What you will do
Write each line word for word, from the line that contains "(x.accumulate 0x2C k" through the last line of the material below.

# # # #

-- ==== Sys2Proof/Machine/Accumulate.lean ====
section
/-! DEFINITION. The accumulating stages and the handler accumulator (02 R33, R35; 04 R79-R90): kinds, terms, the three shapes, the boundary
group, and the result beat. -/

namespace Sys2Proof.Machine

/-! ## Kinds and terms -/

/-- What ⊕ does (R84 to R87). -/
inductive AccOp where
  | sum | greater | lesser | magnitude
  deriving DecidableEq, Repr

/-- An arithmetic kind (R47): FF36 with a rounding mode, or INT36 with a saturation. -/
structure AccKind where
  op : AccOp
  float : Bool
  mode : RMode
  sat : Sat
  deriving DecidableEq, Repr

/-- The kind of a MOD code; 0b111 acts as FF36 with RNE (R58). -/
def accKind (op : AccOp) (mod : Nat) : AccKind :=
  match mod with
  | 0 => ⟨op, true, .rne, .wrap⟩
  | 1 => ⟨op, true, .rtz, .wrap⟩
  | 2 => ⟨op, true, .rup, .wrap⟩
  | 3 => ⟨op, true, .rdn, .wrap⟩
  | 4 => ⟨op, false, .rne, .wrap⟩
  | 5 => ⟨op, false, .rne, .sat32⟩
  | 6 => ⟨op, false, .rne, .sat36⟩
  | _ => ⟨op, true, .rne, .wrap⟩

/-- A term, or a pending sum: a lane word, or the exact product of two lane words (R35). -/
inductive Term where
  | word (w : Lane)
  | prod (a b : Lane)
  deriving DecidableEq, Repr

/-- The integer value of a term. A magnitude is held unsigned (R87). -/
def Term.int (k : AccKind) : Term → Int
  | .word w => if k.op = .magnitude then w.toNat else w.toInt
  | .prod a b => a.toInt * b.toInt

/-- The float value of a term, and whether it is an undefined product (R21). -/
def Term.float : Term → FVal × Bool
  | .word w => (ff w, false)
  | .prod a b => mulVal (ff a) (ff b)

/-- A NaN stands among the words of a term. -/
def Term.hasNan : Term → Bool
  | .word w => isNan w
  | .prod a b => isNan a || isNan b

/-- One ⊕ (R35): exact, then one rounding or saturation. -/
def AccKind.join (k : AccKind) (x y : Term) : Flagged :=
  match k.op, k.float with
  | .sum, true =>
    if x.hasNan || y.hasNan then ⟨qnan, 0⟩
    else
      let (u, i) := x.float
      let (v, j) := y.float
      if i || j then ⟨qnan, flagINV⟩ else sumVal k.mode u v
  | .sum, false => satm k.sat (x.int k + y.int k)
  | .lesser, true => if x.hasNan || y.hasNan then ⟨qnan, 0⟩ else
      match x, y with | .word a, .word b => ⟨fminOp a b, 0⟩ | _, _ => ⟨qnan, 0⟩
  | _, true => if x.hasNan || y.hasNan then ⟨qnan, 0⟩ else
      match x, y with | .word a, .word b => ⟨fmaxOp a b, 0⟩ | _, _ => ⟨qnan, 0⟩
  | .lesser, false => ⟨BitVec.ofInt 36 (min (x.int k) (y.int k)), 0⟩
  | _, false => ⟨BitVec.ofInt 36 (max (x.int k) (y.int k)), 0⟩

/-- A term enters an empty sum without an addition: a product is rounded once, an integer goes through the saturation (R35). -/
def AccKind.enter (k : AccKind) (x : Term) : Flagged :=
  match k.op, k.float with
  | .sum, true =>
    match x with
    | .word w => ⟨if isNan w then qnan else w, 0⟩
    | .prod a b => fmulOp k.mode a b
  | .sum, false => satm k.sat (x.int k)
  | _, true => match x with | .word w => ⟨if isNan w then qnan else w, 0⟩ | .prod _ _ => ⟨qnan, 0⟩
  | _, false => ⟨BitVec.ofInt 36 (x.int k), 0⟩

/-- A term joins a sum that may be empty. -/
def AccKind.step (k : AccKind) (s : Option Lane) (x : Term) : Flagged :=
  match s with
  | none => k.enter x
  | some v => k.join (.word v) x

/-- The delivered word of a final value (R87: the greatest and the lesser are saturated only here). -/
def AccKind.deliver (k : AccKind) (v : Lane) : Flagged :=
  match k.op, k.float with
  | .sum, _ => ⟨v, 0⟩
  | _, true => ⟨v, 0⟩
  | _, false => satm k.sat ((Term.word v).int k)

/-! ## Shapes (R35) -/

inductive Shape where
  | seq | tree16 | split4
  deriving DecidableEq, Repr

/-- The effective shape of AUX bits 3:2. -/
def shapeOf (aux : BitVec 4) : Shape :=
  match bv aux 2 2 with
  | 1 => .tree16
  | 2 => .split4
  | _ => .seq

/-- A cell with the flags that forming it set. -/
abbrev CellStep := LaneCell × Lane

/-- A TREE16 node climbs from level l on: it waits where no sibling waits, and joins the sibling where one does; past level 3 it joins s
(R35, R80). Only at level 0 can a product wait (R79). -/
def AccKind.climb (k : AccKind) (cell : LaneCell) (x : Term) (flags : Lane) : Nat → Nat → CellStep
  | _, 0 => let r := k.step cell.s x; ({ cell with s := some r.val }, flags ||| r.flags)
  | l, n + 1 =>
    let waiting : Option Term :=
      if l = 0 ∧ cell.pair.isSome then cell.pair.map fun p => Term.prod p.1 p.2 else ((cell.node[l]?).join).map Term.word
    match waiting with
    | some y =>
      let r := k.join y x
      let cell := { cell with node := cell.node.setIfInBounds l none, pair := if l = 0 then none else cell.pair }
      k.climb cell (.word r.val) (flags ||| r.flags) (l + 1) n
    | none =>
      match x with
      | .word w => ({ cell with node := cell.node.setIfInBounds l (some w) }, flags)
      | .prod a b => if l = 0 then ({ cell with pair := some (a, b) }, flags) else (cell, flags)

/-- Add the next term to a lane cell (R80, R81). -/
def AccKind.add (k : AccKind) (shape : Shape) (cell : LaneCell) (x : Term) : CellStep :=
  let (c, f) := match shape with
    | .seq => let r := k.step cell.s x; ({ cell with s := some r.val }, r.flags)
    | .split4 =>
      let j := cell.k % 4
      let r := k.step (cell.q[j]?).join x
      ({ cell with q := cell.q.setIfInBounds j (some r.val) }, r.flags)
    | .tree16 => k.climb cell x 0 0 4
  ({ c with k := cell.k + 1 }, f)

/-- Two nodes, either of which may be absent: a node with one absent child passes the other up unrounded (R35). -/
def AccKind.pair (k : AccKind) : Option Term → Option Term → Option Term × Lane
  | none, y => (y, 0)
  | x, none => (x, 0)
  | some x, some y => let r := k.join x y; (some (.word r.val), r.flags)

/-- One level of the tree over the lanes of a beat. -/
def AccKind.level (k : AccKind) : List (Option Term) → List (Option Term) × Lane
  | x :: y :: rest =>
    let (v, f) := k.pair x y
    let (vs, g) := k.level rest
    (v :: vs, f ||| g)
  | l => (l, 0)

/-- T of R35 over sixteen lanes. -/
def AccKind.tree (k : AccKind) (l : List (Option Term)) : Option Term × Lane :=
  let (l1, f1) := k.level l
  let (l2, f2) := k.level l1
  let (l3, f3) := k.level l2
  let (l4, f4) := k.level l3
  ((l4.head?).join, f1 ||| f2 ||| f3 ||| f4)

/-- Close the open TREE16 group of a cell: the pending nodes join from the lowest level up (R35). -/
def AccKind.close (k : AccKind) (cell : LaneCell) : Option Lane × Lane :=
  let l0 : Option Term := if cell.pair.isSome then cell.pair.map fun p => Term.prod p.1 p.2 else (cell.node[0]).map Term.word
  let up (acc : Option Term × Lane) (x : Option Lane) : Option Term × Lane :=
    let (v, f) := k.pair (x.map Term.word) acc.1
    (v, acc.2 ||| f)
  let (b, f) := up (up (up (l0, 0) cell.node[1]) cell.node[2]) cell.node[3]
  match b with
  | none => (cell.s, f)
  | some x => let r := k.step cell.s x; (some r.val, f ||| r.flags)

/-- The final value of a cell by its shape; none for a cell without a term (R81). -/
def AccKind.final (k : AccKind) (shape : Shape) (cell : LaneCell) : Option Lane × Lane :=
  match shape with
  | .seq => (cell.s, 0)
  | .tree16 => k.close cell
  | .split4 =>
    let w (q : Option Lane) : Option Term := q.map Term.word
    let (a, f) := k.pair (w cell.q[0]) (w cell.q[1])
    let (b, g) := k.pair (w cell.q[2]) (w cell.q[3])
    let (v, h) := k.pair a b
    (match v with | some (.word x) => some x | _ => none, f ||| g ||| h)

/-! ## Boundary groups (R33) -/

/-- The group state after a beat with n valid lanes and a marker. DESIGN CHOICE (log 131): while no group is open, the highest rank and the mark of a
reduction keep what the last group left. -/
def GroupState.after (g : GroupState) (n : Nat) (m : BitVec 3) : GroupState :=
  let r := markRank m
  if 0 < r then (if 0 < n ∨ !g.isOpen then ⟨true, r, false⟩ else ⟨true, max g.rank r, g.reduced⟩)
  else if 0 < n ∨ m ≠ markNone then ⟨false, g.rank, g.reduced⟩ else g

/-- A boundary of at least the rank given is met for the first time in its group. -/
def GroupState.meets (g : GroupState) (m : BitVec 3) (field : Nat) : Bool := decide (field ≤ markRank m) && decide (0 < markRank m) && !g.reduced

/-! ## A firing of an accumulating stage (R81, R82) -/

/-- Add the terms of one cell, in order. -/
def AccKind.addAll (k : AccKind) (shape : Shape) (cell : LaneCell) : List Term → CellStep
  | [] => (cell, 0)
  | x :: xs =>
    let (c, f) := k.add shape cell x
    let (c', g) := k.addAll shape c xs
    (c', f ||| g)

/-- The terms of a beat join lane cell 0 of a scalar stage (R35, R80): TREE16 sums the beat first. -/
def AccKind.addScalar (k : AccKind) (shape : Shape) (cell : LaneCell) (terms : List Term) : CellStep :=
  if shape = .tree16 then
    let (b, f) := k.tree ((terms.map some) ++ List.replicate (16 - terms.length) none)
    let cell := { cell with k := cell.k + terms.length }
    match b with
    | none => (cell, f)
    | some x => let r := k.step cell.s x; ({ cell with s := some r.val }, f ||| r.flags)
  else k.addAll shape cell terms

/-- One term, where there is one, joins each lane cell of a lane-parallel stage (R80). -/
def AccKind.addLanes (k : AccKind) (shape : Shape) (cells : Vector LaneCell 16) (term : Nat → Option Term) : Vector LaneCell 16 × Lane :=
  let step (l : Fin 16) : CellStep := match term l with | some t => k.add shape cells[l] t | none => (cells[l], 0)
  (Vector.ofFn fun l => (step l).1, orAll ((List.finRange 16).map fun l => (step l).2))

/-- The empty result of R83. -/
def emptyResult (op : Nat) (k : AccKind) : Lane :=
  match op with
  | 0x2A => if k.float then inf36 true else BitVec.ofInt 36 (if k.sat = .sat32 then int32Min else int36Min)
  | 0x2B => if k.float then inf36 false else BitVec.ofInt 36 (if k.sat = .sat32 then int32Max else int36Max)
  | _ => 0

/-- The result beat of a scalar stage that reduces (R82, R83). -/
def AccKind.scalarResult (k : AccKind) (op : Nat) (shape : Shape) (cell : LaneCell) (m : BitVec 3) : Beat × Lane :=
  let (v, f) := k.final shape cell
  let r : Flagged := match v with | some x => k.deliver x | none => ⟨emptyResult op k, 0⟩
  (⟨Vector.ofFn fun l : Fin 16 => if l.val = 0 then r.val else 0, 1, m, 0⟩, f ||| r.flags)

/-- The result beat of a lane-parallel stage that reduces (R82). -/
def AccKind.laneResult (k : AccKind) (shape : Shape) (cells : Vector LaneCell 16) (m : BitVec 3) : Beat × Lane :=
  let fin (l : Fin 16) : Option Lane × Lane := k.final shape cells[l]
  let count := (List.finRange 16).foldl (fun n l => if (fin l).1.isSome then l.val + 1 else n) 0
  (⟨Vector.ofFn fun l => ((fin l).1.map fun x => (k.deliver x).val).getD 0, count, m, 0⟩, orAll ((List.finRange 16).map fun l => (fin l).2))

/-- The warnings of MOD and AUX of an accumulating stage (R47, R58). -/
def accWarn (f : StageFields) : Lane :=
  (if f.mod = 7 then cwMODX else 0) ||| (if bv f.aux 2 2 = 3 then cwSHP else 0)

/-- A firing of an accumulating stage: its terms join the section, then the stage reduces or delivers an empty beat (R81). n is the valid
count that the group state sees and m the beat marker. -/
def StageCtx.accumulate (x : StageCtx) (op : Nat) (k : AccKind) (scalar : Bool) (m : BitVec 3) (n : Nat) (cwarn : Lane)
    (term : Nat → Option Term) (terms : List Term) : StageOut :=
  let shape := shapeOf x.f.aux
  let field := bv x.f.aux 0 2
  let dyn := x.core.dyn[x.fr.slot]
  let i := x.fr.stage - 1
  let sec := (dyn.sections[i]?).getD AccSection.empty
  let (cells, flags) :=
    if scalar then
      let (c, fl) := k.addScalar shape sec.cells[0] terms
      (sec.cells.set 0 c, fl)
    else k.addLanes shape sec.cells term
  let g := sec.group.after n m
  let reduces := field = 0 ∨ g.meets m field
  let used := some (x.f.mod, x.f.aux)
  if reduces then
    let (beat, fl) := if scalar then k.scalarResult op shape cells[0] m else k.laneResult shape cells m
    let sec' : AccSection := ⟨Vector.replicate 16 LaneCell.empty, { g with reduced := g.reduced || g.isOpen }, used⟩
    { x.value beat (flags ||| fl) (accWarn x.f ||| cwarn) with dyn := { dyn with sections := dyn.sections.setIfInBounds i sec' } }
  else
    { x.value (Beat.blank 0 markNone) flags (accWarn x.f ||| cwarn) with
      dyn := { dyn with sections := dyn.sections.setIfInBounds i ⟨cells, g, used⟩ } }

/-- `acc` (R84). -/
def execAcc (f : StageFields) (s : State) : Host.Outcome State Fault Refusal :=
  s.runStage 0x27 f fun x o =>
    .out (x.accumulate 0x27 (accKind .sum f.mod.toNat) false o.a.mark o.a.count 0
      (fun l => if l < o.a.count then some (.word (o.a.lane l)) else none) [])

/-- `fmab` (R86). -/
def execFmab (f : StageFields) (s : State) : Host.Outcome State Fault Refusal :=
  s.runStage 0x28 f fun x o =>
    let i := if o.c.present then bv (o.c.lane 0) 0 4 else x.fr.iter % 16
    let m := if i = o.a.count - 1 then o.a.mark else markNone
    .out (x.accumulate 0x28 (accKind .sum f.mod.toNat) false m (if i < o.a.count then 1 else 0) 0
      (fun l => if i < o.a.count ∧ l < o.b.count then some (.prod (o.a.lane i) (o.b.lane l)) else none) [])

/-- `dot` (R85). -/
def execDot (f : StageFields) (s : State) : Host.Outcome State Fault Refusal :=
  s.runStage 0x29 f fun x o =>
    let n := countOf [o.a, o.b]
    .out (x.accumulate 0x29 (accKind .sum f.mod.toNat) true (markOf [o.a, o.b]) n (cntmOf [o.a, o.b]) (fun _ => none)
      ((List.range n).map fun l => .prod (o.a.lane l) (o.b.lane l)))

/-- `rmax` (R87). -/
def execRmax (f : StageFields) (s : State) : Host.Outcome State Fault Refusal :=
  s.runStage 0x2A f fun x o =>
    .out (x.accumulate 0x2A (accKind .greater f.mod.toNat) true o.a.mark o.a.count 0 (fun _ => none)
      ((List.range o.a.count).map fun l => .word (o.a.lane l)))

/-- `rmin` (R87). -/
def execRmin (f : StageFields) (s : State) : Host.Outcome State Fault Refusal :=
  s.runStage 0x2B f fun x o =>
    .out (x.accumulate 0x2B (accKind .lesser f.mod.toNat) true o.a.mark o.a.count 0 (fun _ => none)
      ((List.range o.a.count).map fun l => .word (o.a.lane l)))

/-- `ramax` (R87): the magnitude of each lane. -/
def execRamax (f : StageFields) (s : State) : Host.Outcome State Fault Refusal :=
  s.runStage 0x2C f fun x o =>
    let k := accKind .magnitude f.mod.toNat
    .out (x.accumulate 0x2C k true o.a.mark o.a.count 0 (fun _ => none)
      ((List.range o.a.count).map fun l =>
        .word (if k.float then fabsOp (o.a.lane l) else BitVec.ofNat 36 (o.a.lane l).toInt.natAbs)))

end Sys2Proof.Machine
end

# # # #

Exercise output
    .out (x.accumulate 0x2C k true o.a.mark o.a.count 0 (fun _ => none)
      ((List.range o.a.count).map fun l =>
        .word (if k.float then fabsOp (o.a.lane l) else BitVec.ofNat 36 (o.a.lane l).toInt.natAbs)))

end Sys2Proof.Machine
end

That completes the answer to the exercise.